Having fashioned the song of a sort of anti-Amergin, I ended the sequence with a translation of an anonymous Nahuatl lyric named Nonantzin. The word ‘nonantzin’ is a diminutive version of the word for mother. I called it Nontantzin / Mammy and, by tweaking the vocabulary somewhat, tried to make it resonate to the ears of an Irish reader:
Please mammy when I die
Bury me under the kiln
And when you’re baking the bread
You can cry for me there
If a passer-by asks
Missus why all the tears
Say the firewood’s still damp
And the smoke hurts your eyes
*
But something was missing and I knew what it was. During the pandemic I became a father for the first time after my wife’s fourth pregnancy and needed to weave into the collection my own experiences of the complicated process of progeneration, an enterprise fraught with the dual potential of grief and solace. In more simple terms, I was driven to write about miscarriage and birth. If I ever got stuck I turned to final story in Dubliners.

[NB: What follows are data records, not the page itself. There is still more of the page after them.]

theorem State.fabricWrite_keeps {s0 : State} (s : State) (req : ℕ) (a : ℕ) (v : Word) (h : Keeps s0 s) :
    Keeps s0 (State.fabricWrite s req a v) := by
  unfold State.fabricWrite
  repeat' first
    | with_reducible assumption
    | intro _
    | with_reducible apply keeps_ite
    | with_reducible apply keeps_ite_pair
    | with_reducible apply State.fabricWriteR_keeps
    | fail_if_no_progress with_reducible apply keeps_upd
    | with_reducible apply keeps_foldl
    | with_reducible apply keeps_foldl_pair
    | dsimp only
    | split
    | refine keeps_of_eq (by with_reducible assumption) ?_

theorem State.configWrite_keeps {s0 : State} (s : State) (req : ℕ) (a : ℕ) (v : Word) (h : Keeps s0 s) :
    Keeps s0 (State.configWrite s req a v) := by
  unfold State.configWrite
  repeat' first
    | with_reducible assumption
    | intro _
    | with_reducible apply keeps_ite
    | with_reducible apply keeps_ite_pair
    | with_reducible apply State.countClamp_keeps
    | with_reducible apply State.setBytes_keeps
    | fail_if_no_progress with_reducible apply keeps_upd
    | with_reducible apply keeps_foldl
    | with_reducible apply keeps_foldl_pair
    | dsimp only
    | split
    | refine keeps_of_eq (by with_reducible assumption) ?_

theorem State.clintWrite_keeps {s0 : State} (s : State) (a : ℕ) (v : Word) (h : Keeps s0 s) :
    Keeps s0 (State.clintWrite s a v) := by
  unfold State.clintWrite
  repeat' first
    | with_reducible assumption
    | intro _
    | with_reducible apply keeps_ite
    | with_reducible apply keeps_ite_pair
    | with_reducible apply State.modTim_keeps
    | fail_if_no_progress with_reducible apply keeps_upd
    | with_reducible apply keeps_foldl
    | with_reducible apply keeps_foldl_pair
    | dsimp only
    | split
    | refine keeps_of_eq (by with_reducible assumption) ?_

theorem State.wordWrite_keeps {s0 : State} (s : State) (req : ℕ) (a : ℕ) (v : Word) (h : Keeps s0 s) :
    Keeps s0 (State.wordWrite s req a v) := by
  unfold State.wordWrite
  repeat' first
    | with_reducible assumption
    | intro _
    | with_reducible apply keeps_ite
    | with_reducible apply keeps_ite_pair
    | with_reducible apply State.accessFault_keeps
    | with_reducible apply State.fabricWrite_keeps
    | with_reducible apply State.clintWrite_keeps
    | with_reducible apply State.configWrite_keeps
    | with_reducible apply State.setBytes_keeps
    | fail_if_no_progress with_reducible apply keeps_upd
    | with_reducible apply keeps_foldl
    | with_reducible apply keeps_foldl_pair
    | dsimp only
    | split
    | refine keeps_of_eq (by with_reducible assumption) ?_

I’ve always loved the melancholy of Joyce’s cold epiphany and re-read it many times, compiling a list of words to use for my own ends. It felt right, not least because the first word of the story is my wife’s name. I thought I’d end up with a long poem but what I got was a tiny collection of fragmented images. I’ve kept some just for myself but scattered others throughout to see how these obsidian shards could interact with the other pieces, ending up with a book shaped as much by the dead as The Dead.